I was recently skimming the “similar blog posts” that WordPress suggests after I publish a post, and found the following excerpt. I realize that blogging about some random guy’s post rather than responding to him specifically is futile and immature, but what he says is common enough that I want to respond to it. If he can share his feelings on the subject, why shouldn’t I? Here’s what he said:
“I’ll flat-out say it: from the perspective of someone seeking a long-term life partner, preferably in the next decade, American white women just aren’t, in aggregate terms, very good. Sure, some individual American white women are great– my mother is an American-born white woman, and my parents are still together after 35 years– but there are far too few of them. The odds are long, and the good ones out there are usually taken. Show me an American-born single, attractive white woman older than 25, and I’ll show you an 85% chance of a defective personality.”
Okay, well, I’m not even going to pretend that I’m not completely defensive and biased concerning this subject. But seriously? Seriously. I’m torn between making two responses:
1. Assert that I do not have a “defective personality.” I may be over 26 and single, but I am pretty sure that I am a hard working, relatively intelligent, and compassionate contributor to society. I have plenty of friends and work well with all of my coworkers- if I had a “defective personality” wouldn’t that show up in relationships other than romantic ones? And what, may I ask Mr. insolent blog author sir, would you guess the percentage to be for defective personalities in people who make sweeping, ageist, racist, and sexist generalizations about an entire demographic?
2. Admit that I do have a defective personality, but argue that everyone does. I have my “signature sins” and shortcomings as much as anyone else. I am aware that my signature sin is pride. I am aware that I use work and productivity to avoid the hurts or even happiness in my heart. I am aware that I am often more focused on doing than on feeling. I am aware that I can come off as intimidating or overconfident. I am aware that I find it incredibly difficult to apologize sometimes and that I have a tendency to always think I’m right. But I am aware of these things, and I am working on them. Who doesn’t have some defects of personality? Isn’t the idea of marriage that you accept one another for who you are, regardless of weaknesses? So-at the risk of being as close minded and critical as the man who I am responding to-I would suggest to him that if he is looking for a woman with no defects of personality, he is looking for a woman who- I regret to inform him- does not exist.
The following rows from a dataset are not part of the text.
-- ==== Sys2Proof/Syntax.lean ====
section
/-! DEFINITION. The instructions of HC11MON-DL: one constructor for each of the 43 rows of spec/opcode_table.json.
An opcode row's operand is the addressing mode in its byte's bits 5..4; an escape or no-match row's operand is the byte
itself; a record row's operands are the characters 2..7 of the lookahead window (spec rules R70 to R75, R83). -/

namespace Sys2Proof

/-- The addressing mode `FB & 0x30` selects (R75): Immediate, Direct, Indexed, Extended. -/
inductive Mode where
  | imm | dir | idx | ext
deriving DecidableEq, Repr

/-- `FAM`, the matched family (R25, R71). -/
inductive Family where
  | ld | st | sub | ad
deriving DecidableEq, Repr

/-- One constructor per row of spec/opcode_table.json. Where several rows share a mnemonic, the constructor's name
carries the row's match value. -/
inductive Instr where
  /-- `addd`, key 0xC3 (R140). -/
  | addd (m : Mode)
  /-- `addb`, key 0xCB (R139). -/
  | addb (m : Mode)
  /-- `adca`, key 0x89 (R141). -/
  | adca (m : Mode)
  /-- `adcb`, key 0xC9 (R142). -/
  | adcb (m : Mode)
  /-- `adda`, key 0x8B (R138). -/
  | adda (m : Mode)
  /-- `subb`, key 0xC0 (R135). -/
  | subb (m : Mode)
  /-- `suba`, key 0x80 (R134). -/
  | suba (m : Mode)
  /-- `ldaa`, key 0x86 (R120). -/
  | ldaa (m : Mode)
  /-- `staa`, key 0x87 (R127). -/
  | staa (m : Mode)
  /-- `ldab`, key 0xC6 (R121). -/
  | ldab (m : Mode)
  /-- `stab`, key 0xC7 (R128). -/
  | stab (m : Mode)
  /-- `subd`, key 0x83 (R136). -/
  | subd (m : Mode)
  /-- `ldd`, key 0xCC (R122). -/
  | ldd (m : Mode)
  /-- `std`, key 0xCD; it has no Immediate form (R129). -/
  | std (m : Mode)
  /-- `lds`, key 0x8E (R123). -/
  | lds (m : Mode)
  /-- `sts`, key 0x8F (R130). -/
  | sts (m : Mode)
  /-- `ldx`, key 0xCE with `PB` 0x00 or 0xCD (R124). -/
  | ldx (m : Mode)
  /-- `ldy`, key 0xCE with `PB` 0x18 (R125). -/
  | ldy (m : Mode)
  /-- `ld`, key 0xCE with any other `PB` (R126). -/
  | ldCE (m : Mode)
  /-- `stx`, key 0xCF with `PB` 0x00 or 0xCD (R131). -/
  | stx (m : Mode)
  /-- `sty`, key 0xCF with `PB` 0x18 (R132). -/
  | sty (m : Mode)
  /-- `st`, key 0xCF with any other `PB` (R133). -/
  | stCF (m : Mode)
  /-- `ld`, key 0x84 (R126). -/
  | ld84 (m : Mode)
  /-- `ld`, key 0x8C (R126). -/
  | ld8C (m : Mode)
  /-- `ld`, key 0xC4 (R126). -/
  | ldC4 (m : Mode)
  /-- `st`, key 0x85 (R133). -/
  | st85 (m : Mode)
  /-- `st`, key 0x8D (R133). -/
  | st8D (m : Mode)
  /-- `st`, key 0xC5 (R133). -/
  | stC5 (m : Mode)
  /-- `sub`, key 0x82 (R137). -/
  | sub82 (m : Mode)
  /-- `sub`, key 0x88 (R137). -/
  | sub88 (m : Mode)
  /-- `sub`, key 0x8A (R137). -/
  | sub8A (m : Mode)
  /-- `sub`, key 0xC2 (R137). -/
  | subC2 (m : Mode)
  /-- `sub`, key 0xC8 (R137). -/
  | subC8 (m : Mode)
  /-- `sub`, key 0xCA (R137). -/
  | subCA (m : Mode)
  /-- `ad`, key 0x81 (R143). -/
  | ad81 (m : Mode)
  /-- `ad`, key 0xC1 (R143). -/
  | adC1 (m : Mode)
  /-- `ESC`, a byte `b` with `b & 0x85 = 0x00` (R72, R144). -/
  | esc (b : Byte)
  /-- `ESC`, the byte 0xCD (R72, R144). -/
  | escCD
  /-- `NULL`, a byte `b` with `b & 0x85 = 0x01` (R73, R145). -/
  | null01 (b : Byte)
  /-- `NULL`, a byte `b` with `b & 0x85 = 0x04` (R73, R145). -/
  | null04 (b : Byte)
  /-- `NULL`, a byte `b` with `b & 0x85 = 0x05` (R73, R145). -/
  | null05 (b : Byte)
  /-- `S1`, a data record: the window's characters 2..7, hex pairs of `len`, `addr_hi`, `addr_lo` (R83, R210). -/
  | s1 (c2 c3 c4 c5 c6 c7 : Byte)
  /-- `S9`, the terminator: the window's characters 2..7, which nothing reads (R187, R211). -/
  | s9 (c2 c3 c4 c5 c6 c7 : Byte)
deriving DecidableEq, Repr

end Sys2Proof
end

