-- ==== Sys2Proof/Machine/Escape.lean ====
section
/-! DEFINITION. The meanings of the escape and no-match rows (spec rules R102, R103, R144, R145). -/

namespace Sys2Proof.Machine

/-- `ESC`, a byte of the class `b & 0x85 = 0x00` (R102, R144). -/
def execEsc (b : Byte) (s : State) : Host.Outcome State Fault Refusal :=
  if b &&& familyMask = 0x00 then .next (decodeEscape b s) else .fault .notEncodable

/-- `ESC`, the byte 0xCD (R102, R144). -/
def execEscCD (s : State) : Host.Outcome State Fault Refusal := .next (decodeEscape 0xCD s)

/-- `NULL`, a byte of the class `b & 0x85 = 0x01` (R103, R145). -/
def execNull01 (b : Byte) (s : State) : Host.Outcome State Fault Refusal :=
  if b &&& familyMask = 0x01 then .next (decodeNull s) else .fault .notEncodable

/-- `NULL`, a byte of the class `b & 0x85 = 0x04` (R103, R145). -/
def execNull04 (b : Byte) (s : State) : Host.Outcome State Fault Refusal :=
  if b &&& familyMask = 0x04 then .next (decodeNull s) else .fault .notEncodable

/-- `NULL`, a byte of the class `b & 0x85 = 0x05` (R103, R145). -/
def execNull05 (b : Byte) (s : State) : Host.Outcome State Fault Refusal :=
  if b &&& familyMask = 0x05 then .next (decodeNull s) else .fault .notEncodable

end Sys2Proof.Machine
end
Again, I will confess to being defensive and having an axe to grind; however, I’m just going to be honest and say that it completely pisses me off when random strangers cause me to question my so-called desirability because they have some preconceived notion about what age it’s appropriate for a woman to get married.
Perhaps I’m just tired of having to defend my character to people who don’t even know me just because I have (or don’t have) a certain marital status.